▶ _Exercise_
For the data below, give again exactly the lines from the one containing "(s.pwr.entry = none" through the one containing "t.ret.padSv = true", both ends included, and no others.

▶ _Information given_
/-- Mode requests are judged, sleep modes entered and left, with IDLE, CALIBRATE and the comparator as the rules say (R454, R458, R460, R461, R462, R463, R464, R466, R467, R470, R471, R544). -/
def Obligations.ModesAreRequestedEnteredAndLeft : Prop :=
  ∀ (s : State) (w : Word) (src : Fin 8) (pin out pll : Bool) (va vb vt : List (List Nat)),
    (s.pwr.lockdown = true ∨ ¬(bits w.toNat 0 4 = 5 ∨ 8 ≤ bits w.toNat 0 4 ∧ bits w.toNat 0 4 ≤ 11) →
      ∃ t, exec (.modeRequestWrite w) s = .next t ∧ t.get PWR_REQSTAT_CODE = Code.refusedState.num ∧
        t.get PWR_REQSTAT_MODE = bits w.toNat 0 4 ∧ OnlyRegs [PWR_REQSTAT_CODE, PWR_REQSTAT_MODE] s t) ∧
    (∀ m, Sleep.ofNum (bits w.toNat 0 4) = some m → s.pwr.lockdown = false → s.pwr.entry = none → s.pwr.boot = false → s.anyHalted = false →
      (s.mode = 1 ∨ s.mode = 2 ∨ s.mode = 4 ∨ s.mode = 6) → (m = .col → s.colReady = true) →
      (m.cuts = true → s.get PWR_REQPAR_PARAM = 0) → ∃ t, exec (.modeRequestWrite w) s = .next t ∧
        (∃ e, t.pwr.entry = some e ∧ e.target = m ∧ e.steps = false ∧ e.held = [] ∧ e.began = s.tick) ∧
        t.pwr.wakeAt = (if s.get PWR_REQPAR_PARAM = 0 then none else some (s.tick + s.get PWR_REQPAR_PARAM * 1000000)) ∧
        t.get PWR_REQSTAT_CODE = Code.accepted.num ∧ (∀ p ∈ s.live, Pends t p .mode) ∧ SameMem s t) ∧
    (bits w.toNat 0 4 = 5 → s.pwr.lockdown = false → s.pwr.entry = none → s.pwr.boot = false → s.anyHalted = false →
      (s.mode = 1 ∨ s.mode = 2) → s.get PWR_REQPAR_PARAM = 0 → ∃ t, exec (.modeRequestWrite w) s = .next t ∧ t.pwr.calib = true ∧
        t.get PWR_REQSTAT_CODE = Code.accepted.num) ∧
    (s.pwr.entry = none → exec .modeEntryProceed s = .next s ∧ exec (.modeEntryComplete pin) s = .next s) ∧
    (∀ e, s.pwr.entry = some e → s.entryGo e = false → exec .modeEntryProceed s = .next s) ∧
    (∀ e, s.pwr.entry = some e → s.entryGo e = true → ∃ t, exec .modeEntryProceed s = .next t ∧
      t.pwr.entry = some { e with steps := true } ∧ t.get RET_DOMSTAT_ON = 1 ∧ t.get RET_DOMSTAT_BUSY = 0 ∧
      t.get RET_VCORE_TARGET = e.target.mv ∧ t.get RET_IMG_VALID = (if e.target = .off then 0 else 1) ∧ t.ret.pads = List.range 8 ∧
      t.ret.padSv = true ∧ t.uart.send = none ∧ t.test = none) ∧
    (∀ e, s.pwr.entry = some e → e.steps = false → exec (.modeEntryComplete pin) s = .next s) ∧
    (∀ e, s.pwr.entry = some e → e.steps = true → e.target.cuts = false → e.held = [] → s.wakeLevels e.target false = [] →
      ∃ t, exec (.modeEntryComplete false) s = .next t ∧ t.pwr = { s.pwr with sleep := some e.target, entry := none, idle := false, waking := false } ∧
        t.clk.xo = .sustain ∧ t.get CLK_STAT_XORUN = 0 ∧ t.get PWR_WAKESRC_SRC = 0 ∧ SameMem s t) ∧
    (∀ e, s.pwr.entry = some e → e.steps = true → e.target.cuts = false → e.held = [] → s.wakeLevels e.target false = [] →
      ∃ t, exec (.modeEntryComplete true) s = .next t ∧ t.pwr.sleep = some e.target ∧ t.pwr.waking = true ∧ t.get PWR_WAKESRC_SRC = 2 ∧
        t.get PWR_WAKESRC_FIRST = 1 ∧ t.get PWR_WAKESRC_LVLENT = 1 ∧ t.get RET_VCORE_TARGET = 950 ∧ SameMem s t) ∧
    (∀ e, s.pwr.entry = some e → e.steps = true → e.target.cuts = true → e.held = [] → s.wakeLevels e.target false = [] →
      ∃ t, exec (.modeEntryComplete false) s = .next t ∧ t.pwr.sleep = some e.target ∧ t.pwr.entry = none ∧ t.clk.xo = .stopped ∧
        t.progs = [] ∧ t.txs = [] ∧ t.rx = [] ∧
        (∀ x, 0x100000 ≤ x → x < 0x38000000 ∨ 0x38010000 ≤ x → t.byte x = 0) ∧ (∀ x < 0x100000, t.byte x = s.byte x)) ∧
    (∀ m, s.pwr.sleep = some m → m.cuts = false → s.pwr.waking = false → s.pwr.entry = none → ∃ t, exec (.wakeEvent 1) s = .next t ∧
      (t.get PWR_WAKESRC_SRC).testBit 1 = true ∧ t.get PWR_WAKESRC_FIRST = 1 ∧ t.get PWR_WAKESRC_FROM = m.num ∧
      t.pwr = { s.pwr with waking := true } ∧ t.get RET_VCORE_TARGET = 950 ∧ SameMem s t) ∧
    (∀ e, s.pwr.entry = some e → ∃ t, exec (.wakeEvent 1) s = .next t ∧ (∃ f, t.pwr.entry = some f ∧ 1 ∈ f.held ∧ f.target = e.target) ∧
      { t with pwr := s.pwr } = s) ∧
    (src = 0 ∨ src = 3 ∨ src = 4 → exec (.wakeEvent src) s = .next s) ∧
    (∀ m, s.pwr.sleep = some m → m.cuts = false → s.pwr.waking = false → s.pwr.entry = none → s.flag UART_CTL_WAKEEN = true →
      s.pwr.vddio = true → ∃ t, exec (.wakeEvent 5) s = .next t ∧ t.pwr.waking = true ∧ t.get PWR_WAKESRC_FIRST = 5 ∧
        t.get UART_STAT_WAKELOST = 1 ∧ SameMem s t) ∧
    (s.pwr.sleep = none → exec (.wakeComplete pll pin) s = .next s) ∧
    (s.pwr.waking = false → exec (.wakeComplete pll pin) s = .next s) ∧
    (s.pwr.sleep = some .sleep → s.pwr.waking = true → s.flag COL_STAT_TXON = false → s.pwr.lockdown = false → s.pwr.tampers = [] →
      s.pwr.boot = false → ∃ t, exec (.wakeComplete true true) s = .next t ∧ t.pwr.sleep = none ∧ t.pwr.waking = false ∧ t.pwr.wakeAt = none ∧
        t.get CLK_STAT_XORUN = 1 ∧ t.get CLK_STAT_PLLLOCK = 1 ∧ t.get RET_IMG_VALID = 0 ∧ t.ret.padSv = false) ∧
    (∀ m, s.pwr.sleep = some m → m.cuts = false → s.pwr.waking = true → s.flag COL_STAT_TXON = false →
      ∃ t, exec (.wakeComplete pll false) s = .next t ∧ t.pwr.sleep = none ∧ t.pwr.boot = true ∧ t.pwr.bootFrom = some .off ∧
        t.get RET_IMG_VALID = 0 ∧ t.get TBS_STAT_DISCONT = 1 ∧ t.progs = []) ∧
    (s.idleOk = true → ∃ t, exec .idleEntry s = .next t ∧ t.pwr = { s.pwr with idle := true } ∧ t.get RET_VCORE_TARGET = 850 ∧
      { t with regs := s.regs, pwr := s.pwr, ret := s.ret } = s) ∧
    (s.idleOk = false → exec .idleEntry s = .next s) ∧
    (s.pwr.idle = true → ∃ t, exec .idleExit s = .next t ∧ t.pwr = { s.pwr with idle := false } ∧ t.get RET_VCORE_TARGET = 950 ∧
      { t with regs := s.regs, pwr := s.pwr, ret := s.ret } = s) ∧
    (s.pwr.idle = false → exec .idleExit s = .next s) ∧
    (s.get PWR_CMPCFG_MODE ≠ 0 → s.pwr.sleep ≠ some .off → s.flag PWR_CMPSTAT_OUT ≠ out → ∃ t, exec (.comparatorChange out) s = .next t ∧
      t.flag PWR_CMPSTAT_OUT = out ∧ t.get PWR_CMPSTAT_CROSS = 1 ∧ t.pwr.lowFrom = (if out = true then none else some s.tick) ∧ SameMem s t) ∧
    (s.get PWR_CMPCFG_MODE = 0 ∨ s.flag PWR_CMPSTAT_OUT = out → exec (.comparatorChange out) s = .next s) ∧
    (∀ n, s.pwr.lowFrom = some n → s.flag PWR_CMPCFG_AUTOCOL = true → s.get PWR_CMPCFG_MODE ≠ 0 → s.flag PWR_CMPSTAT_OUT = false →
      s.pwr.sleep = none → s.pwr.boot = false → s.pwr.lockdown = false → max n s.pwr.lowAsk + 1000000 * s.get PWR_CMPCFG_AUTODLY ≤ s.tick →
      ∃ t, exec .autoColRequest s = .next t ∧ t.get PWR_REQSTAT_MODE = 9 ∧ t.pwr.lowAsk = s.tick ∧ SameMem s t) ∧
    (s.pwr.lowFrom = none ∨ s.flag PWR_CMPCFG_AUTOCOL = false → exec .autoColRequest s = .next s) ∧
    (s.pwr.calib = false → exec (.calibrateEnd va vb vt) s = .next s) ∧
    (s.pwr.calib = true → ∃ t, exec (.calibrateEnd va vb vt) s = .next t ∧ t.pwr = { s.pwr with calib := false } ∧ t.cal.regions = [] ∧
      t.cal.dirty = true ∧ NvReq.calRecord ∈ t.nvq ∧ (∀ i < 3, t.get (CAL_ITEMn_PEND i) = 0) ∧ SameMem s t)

▶ _Problem solution_
    (s.pwr.entry = none → exec .modeEntryProceed s = .next s ∧ exec (.modeEntryComplete pin) s = .next s) ∧
    (∀ e, s.pwr.entry = some e → s.entryGo e = false → exec .modeEntryProceed s = .next s) ∧
    (∀ e, s.pwr.entry = some e → s.entryGo e = true → ∃ t, exec .modeEntryProceed s = .next t ∧
      t.pwr.entry = some { e with steps := true } ∧ t.get RET_DOMSTAT_ON = 1 ∧ t.get RET_DOMSTAT_BUSY = 0 ∧
      t.get RET_VCORE_TARGET = e.target.mv ∧ t.get RET_IMG_VALID = (if e.target = .off then 0 else 1) ∧ t.ret.pads = List.range 8 ∧
      t.ret.padSv = true ∧ t.uart.send = none ∧ t.test = none) ∧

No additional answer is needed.